Suppose you're working with a transactions dataset of grocery `item`s and their
associated `price`s. We can state our assumptions about the data upfront by
defining a `Schema`.

In [1]:
import pandas as pd
import pandera as pa
from pandera.typing import DataFrame, Series


class PriceSchema(pa.DataFrameModel):
    item: Series[str] = pa.Field(isin=["apple", "orange"], coerce=True, description="item bought by the customers in one transaction ")
    price: Series[float] = pa.Field(gt=0, coerce=True, description= "The price paid by the customers")

You can see that the `PriceSchema` class inherits from [`pandera.DataFrameModel`](https://pandera.readthedocs.io/en/stable/reference/generated/pandera.api.pandas.model.DataFrameModel.html#pandera.api.pandas.model.DataFrameModel),
and defines two fields: `item` and `price`.

`pandera` gives you a flexible and concise way to specify the datatypes associated with
each column, but also other properties about it like set equivalence, with `isin=...` and value ranges, with `gt=...`.

Setting `coerce=True` will cause pandera to parse the columns into the expected data types, giving you the ability
to ensure that data flowing through your pipeline is of the expected type.

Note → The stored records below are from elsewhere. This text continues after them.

-- ==== Sys2Proof/Laws/Shapes.lean ====
section
/-! SUPPORT. The shapes the statements use, met once by the operation each shape is built on: reading, storing,
modifying, pushing, pulling; and the flag lemmas they need. -/

namespace Sys2Proof.Machine

theorem and_twoPow_ne_zero (v : Word) (n : Nat) (hn : n < 16) : (v &&& BitVec.twoPow 16 n != 0) = v.getLsbD n := by
  rw [BitVec.and_twoPow]
  cases h : v.getLsbD n
  · simp
  · have : BitVec.twoPow 16 n ≠ 0#16 := by
      intro h0
      have := congrArg (fun x => x.getLsbD n) h0
      simp [hn] at this
    simpa using this

/-- The sign bit of a value is bit `w-1` (10_state.md R33). -/
theorem signBit_eq (v : Word) (w : Width) : signBit v w = v.getLsbD (w.bits - 1) := by
  cases w
  · exact and_twoPow_ne_zero v 7 (by omega)
  · exact and_twoPow_ne_zero v 15 (by omega)

/-- `SetNZ` has its frame, from any state with the flags of `s`. -/
theorem nzFrame_setNZ {s u : State} (v : Word) (w : Width) (hp : u.p = s.p) : NZFrame v w s (u.setNZ v w) := by
  have hf : ∀ f, u.flag f = s.flag f := fun f => by simp [State.flag, hp]
  refine ⟨by simp [signBit_eq], by simp [beq_eq_decide], fun f h1 h2 => by simp [h1, h2, hf]⟩

theorem flag_congr {s t : State} (h : t.p = s.p) (f : Flag) : t.flag f = s.flag f := by simp [State.flag, h]

/-- States with the registers of `s` but the scratch counter are `s` with traffic. -/
theorem withTraffic_of_sameRegs {s t : State} (h : SameRegs { s with excycles := t.excycles } t) :
    t = s.withTraffic t := h

/-- A reading instruction: it completes where its operand lies in memory, and its next state is `f` of the operand
and the state after the read. -/
theorem completesReading {i : Instr} {w : Width} {o : Operand} {s : State} {post : Word → State → Prop}
    {f : Word → State → State} (hmem : s.operandInMemory w o = true)
    (hexec : exec i s = finish (readOperand w o s >>= fun x => pure (f x.1 x.2)))
    (hf : ∀ m u, (f m u).irq = u.irq ∧ (f m u).mem = u.mem ∧ (f m u).ioTrace = u.ioTrace ∧ (f m u).cfg = u.cfg)
    (hcycles : ∀ m u, (f m u).excycles = u.excycles)
    (hpost : ∀ m u, readOperand w o s = .ok (m, u) → u = s.withTraffic u → m &&& w.mask = m → post m (f m u)) :
    CompletesReading i w o s post := by
  obtain ⟨m, u, h⟩ := readOperand_completes hmem
  obtain ⟨r, k, hm⟩ := readOperand_spec h
  obtain ⟨f1, f2, f3, f4⟩ := hf m u
  refine ⟨m, u, f m u, h, by rw [hexec, h]; rfl, hcycles m u, ?_, hpost m u h r hm⟩
  exact (k.of_eq ⟨rfl, rfl, rfl, rfl⟩ ⟨f4, f3, f1, f2⟩).frame

/-- The two bytes of a datum are at different addresses. -/
theorem Ea.next_ne (ea : Ea) (s : State) : (ea.next s).toNat ≠ ea.addr.toNat := by
  intro heq
  have heq' : ea.next s = ea.addr := BitVec.eq_of_toNat_eq heq
  unfold Ea.next at heq'
  cases hcl : ea.cls <;> simp only [hcl] at heq'
  · have h2 := congrArg BitVec.toNat heq'
    have hlt := ea.addr.isLt
    rw [BitVec.toNat_and, BitVec.toNat_add] at h2
    unfold State.addrMask at h2
    split at h2
    · have h3 := Nat.and_two_pow_sub_one_eq_mod ((ea.addr.toNat + 1) % 2 ^ 24) 24
      simp at h2 h3
      omega
    · have h3 := Nat.and_two_pow_sub_one_eq_mod ((ea.addr.toNat + 1) % 2 ^ 24) 16
      simp at h2 h3
      omega
  · have h2 := congrArg (fun a => (offOf a).toNat) heq'
    simp only [offOf_mkLong] at h2
    rw [BitVec.toNat_add] at h2
    have := (offOf ea.addr).isLt
    simp at h2
    omega

/-- The observed accesses between two states are what the record grew by. -/
theorem accessesSince_eq {s t : State} {new : List IoRecord} (h : t.ioTrace = new ++ s.ioTrace) :
    accessesSince s t = new := by
  simp [accessesSince, h]

/-- A datum written at an effective address is there, but for the bytes that are an observer's. -/
theorem wr_storedAt {ea : Ea} {w : Width} {v : Word} {s t : State} (h : wr ea w v s = .ok t)
    (hw : s.mem.wf = true) : StoredAt ea w v s t := by
  unfold wr at h
  simp only [bind_ok] at h
  obtain ⟨s1, h1, h⟩ := h
  obtain ⟨r1, t1⟩ := memWrite1_spec h1
  have low : ea.addr.toNat ∉ s.cfg.ioWrite → s1.mem.read ea.addr.toNat = loByte v := by
    intro hio
    rw [memWrite1_unbound h1 hio]
    exact Memory.read_write_same _ _ hw
  cases w
  · cases pure_ok.1 h
    intro c hc hio _
    simp only [Ea.cells, List.mem_singleton] at hc
    subst hc
    exact low hio
  · obtain ⟨r2, t2⟩ := memWrite1_spec h
    rw [r1.eaNext] at t2 h
    intro c hc hio ho
    simp only [Ea.cells, List.mem_cons, List.not_mem_nil, or_false] at hc
    rcases hc with rfl | rfl
    · rw [← low hio]
      refine t2.memFrame (t1.wf hw) _ (.inl (by simpa using (ea.next_ne s).symm)) fun ho2 => ho ?_
      obtain ⟨n1, hn1, -⟩ := t1.trace
      obtain ⟨n2, hn2, -⟩ := t2.trace
      obtain ⟨r, hr, c, hc, ha⟩ := ho2
      refine ⟨r, ?_, c, hc, ha⟩
      rw [accessesSince_eq hn2] at hr
      rw [accessesSince_eq (show _ = (n2 ++ n1) ++ s.ioTrace by rw [hn2, hn1, List.append_assoc])]
      exact List.mem_append_left _ hr
    · rw [memWrite1_unbound h (by rw [t1.cfg]; exact hio)]
      exact Memory.read_write_same _ _ (t1.wf hw)

/-- What is asked of the bytes of a datum depends on the parameters and on the datum up to its width. -/
theorem cells_congr {s s' : State} {v v' : Word} {w : Width} (hc : s'.cfg = s.cfg)
    (hv : v' &&& w.mask = v &&& w.mask) (ea : Ea) : ea.cells w v' s' = ea.cells w v s := by
  have hn : ea.next s' = ea.next s := by simp [Ea.next, State.addrMask, State.is816, hc]
  cases w
  · rw [and_mask8, and_mask8] at hv
    have := congrArg loByte hv
    rw [loByte_zext, loByte_zext] at this
    simp [Ea.cells, this]
  · rw [and_mask16, and_mask16] at hv
    simp [Ea.cells, hv, hn]

theorem storedAt_congr {ea : Ea} {w : Width} {v v' : Word} {s s' t : State} (h : StoredAt ea w v s t)
    (hc : s'.cfg = s.cfg) (ht : s'.ioTrace = s.ioTrace) (hv : v' &&& w.mask = v &&& w.mask) :
    StoredAt ea w v' s' t := by
  intro c hcell hio ho
  rw [cells_congr hc hv] at hcell
  rw [hc] at hio
  exact h c hcell hio (by simpa [ObserverStored, accessesSince, ht] using ho)

theorem storeEvents_congr {s s' : State} {v v' : Word} {w : Width} (hc : s'.cfg = s.cfg)
    (hv : v' &&& w.mask = v &&& w.mask) (ea : Ea) : ea.storeEvents w v' s' = ea.storeEvents w v s := by
  simp only [Ea.storeEvents, cells_congr hc hv, hc]

/-- A store completes where its datum lies in memory. -/
theorem completesStoring {i : Instr} {m : Mem} {w : Width} {v v' : Word} {s : State} (hm : s.inMemory w m = true)
    (hexec : exec i s = finish (storeThrough w m v s)) (hv : v' &&& w.mask = v &&& w.mask) :
    CompletesStoring i m w v' s := by
  obtain ⟨t, h⟩ := storeThrough_completes (v := v) hm
  have h' := h
  simp only [storeThrough, bind_ok, Prod.exists] at h'
  obtain ⟨ea, u, h1, h2⟩ := h'
  obtain ⟨r1, t1, -⟩ := effAddr_spec h1
  obtain ⟨r, ea', u', h1', k⟩ := storeThrough_spec h
  rw [h1] at h1'
  cases h1'
  refine ⟨ea, u, t, h1, by rw [hexec, h]; rfl, r, (wr_spec h2).1.excycles, k.frame, ?_, fun hw => ?_⟩
  · rw [storeEvents_congr (s := u) t1.cfg.symm hv]
    exact wr_recorded h2
  · exact storedAt_congr (wr_storedAt h2 (t1.wf hw)) rfl rfl hv

/-- A read-modify-write of memory completes where its datum lies in memory. -/
theorem completesModifying {i : Instr} {m : Mem} {s : State} {new : Word → Word} {flags : Word → State → Prop}
    {f : Word → State → Word × State} (hf : FlagsOnly f) (hm : s.inMemory s.wA m = true)
    (hexec : exec i s = finish (modify (.mem m) f s))
    (hnew : ∀ old u, old &&& s.wA.mask = old → u = s.withTraffic u → new old &&& s.wA.mask = (f old u).1 &&& s.wA.mask)
    (hflags : ∀ old u t, old &&& s.wA.mask = old → u = s.withTraffic u → t.p = (f old u).2.p → flags old t) :
    CompletesModifying i m s new flags := by
  obtain ⟨t, h⟩ := modify_completes (g := .mem m) hf hm
  have h' := h
  simp only [modify, bind_ok, Prod.exists] at h'
  obtain ⟨ea, u, h1, old, u', h2, h3⟩ := h'
  obtain ⟨r1, t1, -⟩ := effAddr_spec h1
  have hw1 : u.wA = s.wA := by rw [r1]; rfl
  rw [hw1] at h2
  obtain ⟨r2, t2⟩ := rd_spec h2
  obtain ⟨ea', u1, old', u1', g1, g2, g3, g4⟩ := modify_mem_spec hf h
  rw [h1] at g1
  cases g1
  rw [h2] at g2
  cases g2
  have hu' : u' = s.withTraffic u' := by
    have hx : u'.excycles = u.excycles := r2.excycles
    unfold SameRegs State.withTraffic at *
    rw [r2, r1]
  have hold := rd_lt h2
  obtain ⟨e3, m3, -⟩ := hf old u'
  have hw2 : (f old u').2.wA = s.wA := by
    rw [wA_congr (s := u') (by rw [e3]) (by rw [e3]) m3, r2.wA, hw1]
  rw [hw2] at h3
  have c3 : (f old u').2.cfg = u'.cfg := by rw [e3]
  have i3 : (f old u').2.ioTrace = u'.ioTrace := by rw [e3]
  refine ⟨ea, u, old, u', t, h1, h2, by rw [hexec, h]; rfl, hflags old u' t hold hu' (by rw [g3]), ?_, ?_, g4.frame,
    ?_, ?_, ?_⟩
  · unfold SameRegs State.withTraffic at *
    rw [g3]
  · rw [(wr_spec h3).1.excycles, e3]
    exact r2.excycles
  · have := rd_recorded h2
    rwa [Ea.readEvents, bytes_congr t1.cfg, t1.cfg] at this
  · have := wr_recorded h3
    rw [← storeEvents_congr (v' := new old) (s' := s) (by rw [c3, t2.cfg, t1.cfg]) (hnew old u' hold hu')] at this
    rwa [Recorded, i3] at this
  · intro hwf
    refine storedAt_congr (wr_storedAt h3 ?_) c3.symm i3.symm (hnew old u' hold hu')
    rw [e3]; exact t2.wf (t1.wf hwf)

/-- A push of bytes completes from every state. -/
theorem completesPushing {i : Instr} {bytes : List Byte} {s : State} {e : Except Fault State}
    (hexec : exec i s = finish e) (hok : ∃ t, e = .ok t)
    (hspec : ∀ t, e = .ok t → SameRegs { s with sp := s.spAfterPush bytes.length } t ∧
      Traffic (s.pushBytes bytes.length) s t)
    (hplain : s.Unobserved → e = .ok (s.pushed bytes)) : CompletesPushing i bytes s := by
  obtain ⟨t, h⟩ := hok
  obtain ⟨r, k⟩ := hspec t h
  refine ⟨t, by rw [hexec, h]; rfl, ?_, k.frame, fun hu => ?_⟩
  · unfold SameRegs State.withTraffic at *
    rw [r]
  · have := (h.symm.trans (hplain hu)); cases this; rfl

theorem completesPushing8 {i : Instr} {v : Byte} {s : State}
    (hexec : exec i s = finish (push8 v s)) : CompletesPushing i [v] s :=
  completesPushing hexec (push8_completes v s) (fun _ => push8_spec) push8_plain

theorem completesPushing16 {i : Instr} {v : Word} {s : State}
    (hexec : exec i s = finish (push16 v s)) : CompletesPushing i [hiByte v, loByte v] s :=
  completesPushing hexec (push16_completes v s) (fun _ => push16_spec) push16_plain

/-- A pull at a width, with no observer bound. -/
theorem pullW_plain {w : Width} {s : State} (hu : s.Unobserved) :
    pullW w s = .ok (s.pulled w, { s with sp := s.spAfterPull w.count }) := by
  cases w
  · simp only [pullW, pull8_plain hu, ok_bind]; rfl
  · exact pull16_plain hu

/-- A pull completes from every state. -/
theorem completesPulling {i : Instr} {w : Width} {s : State} {post : Word → State → Prop}
    {f : Word → State → State}
    (hexec : exec i s = finish (pullW w s >>= fun x => pure (f x.1 x.2)))
    (hf : ∀ m u, (f m u).irq = u.irq ∧ (f m u).mem = u.mem ∧ (f m u).ioTrace = u.ioTrace ∧ (f m u).cfg = u.cfg)
    (hpost : ∀ v u, SameRegs { s with sp := s.spAfterPull w.count } u → v &&& w.mask = v → post v (f v u)) :
    CompletesPulling i w s post := by
  obtain ⟨v, u, h⟩ := pullW_completes w s
  obtain ⟨r, k, hm⟩ := pullW_spec h
  obtain ⟨f1, f2, f3, f4⟩ := hf v u
  refine ⟨v, f v u, by rw [hexec, h]; rfl, (k.of_eq ⟨rfl, rfl, rfl, rfl⟩ ⟨f4, f3, f1, f2⟩).frame, fun hu => ?_,
    hpost v u r hm⟩
  rw [pullW_plain hu] at h
  cases h
  rfl

theorem Exc.frame_length (e : Exc) (ret : Word) (s : State) : (e.frame ret s).length = s.excCount := by
  unfold Exc.frame State.excCount
  split <;> rfl

/-- The entry of an event, as the statements say it (60_exceptions.md R413). -/
theorem entersHandler (e : Exc) (ret : Word) (s : State) :
    ∃ t, takeException e ret s = .ok t ∧
      EntersHandler s t ret (e.image s) (e.vector s.native) (e.clearsD s) := by
  obtain ⟨t, h⟩ := takeException_completes e ret s
  obtain ⟨r, k⟩ := takeException_spec h
  have hfr : (if s.native then [s.pbr] else []) ++ [hiByte ret, loByte ret, e.image s] = e.frame ret s := rfl
  have hp : t.p = (e.mask s).p := r.p
  have hcd : e.clearsD (s.setFlag .I true) = e.clearsD s := Exc.clearsD_congr rfl
  have hflag : ∀ f, t.flag f = ((if e.clearsD s then (s.setFlag .I true).setFlag .D false else s.setFlag .I true) : State).flag f := by
    intro f
    rw [flag_congr hp]
    unfold Exc.mask
    dsimp only
    rw [hcd]
    split <;> split <;> rfl
  refine ⟨t, h, ?_, ?_, ?_, ?_, ?_, ?_⟩
  · rw [hfr, Exc.frame_length]
    have hpbr : (e.mask s).pbr = if s.is816 then 0 else s.pbr := by
      unfold Exc.mask
      dsimp only
      cases h8 : s.is816 <;> split <;> simp_all [State.is816]
    unfold SameRegs State.withTraffic at *
    rw [hpbr] at r
    rw [r]
  · rw [hflag]; split <;> simp
  · rw [hflag]; split <;> simp [*]
  · intro f h1 h2; rw [hflag]; split <;> simp [h1, h2]
  · rw [hfr, Exc.frame_length]; exact k.frame
  · intro hu
    rw [takeException_plain hu] at h
    cases h
    rw [hfr]
    have hm : (e.mask (s.pushed (e.frame ret s))).mem = (s.pushed (e.frame ret s)).mem := by rw [Exc.mask_regs]
    have hv : (e.vector s.native + 1).toNat = (e.vector s.native).toNat + 1 := by
      cases e <;> cases s.native <;> rfl
    refine ⟨hm, ?_⟩
    dsimp only
    rw [hm, hv]

end Sys2Proof.Machine
end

### Runtime and inline checks 
We can now use the `Schema` class to validate data passing through a function or to perform inline validation, which provide important flexibility

In [2]:
valid_data = pd.DataFrame.from_records([
    {"item": "apple", "price": 0.5},
    {"item": "orange", "price": 0.75}
])
invalid_data = pd.DataFrame.from_records([
    {"item": "applee", "price": 0.5},
    {"item": "orange", "price": -1000}
])

### Runtime validation

In [3]:
""" using the `@pa.check_types` decorator and specifying the `data: DataFrame[Schema]` annotation will ensure that dataframe inputs are validated
at runtime before being passed into the `transform_data` function body."""
@pa.check_types(lazy=True)
def transform_data(data: DataFrame[PriceSchema]):
    ...

In [4]:
transform_data(valid_data) ## passed

In [5]:
try:
    transform_data(invalid_data)
except pa.errors.SchemaErrors as exc:
    display(exc.failure_cases) # The `exc.failure_cases` attribute points to a dataframe that contains metadata about the failure cases that occurred when validating the data.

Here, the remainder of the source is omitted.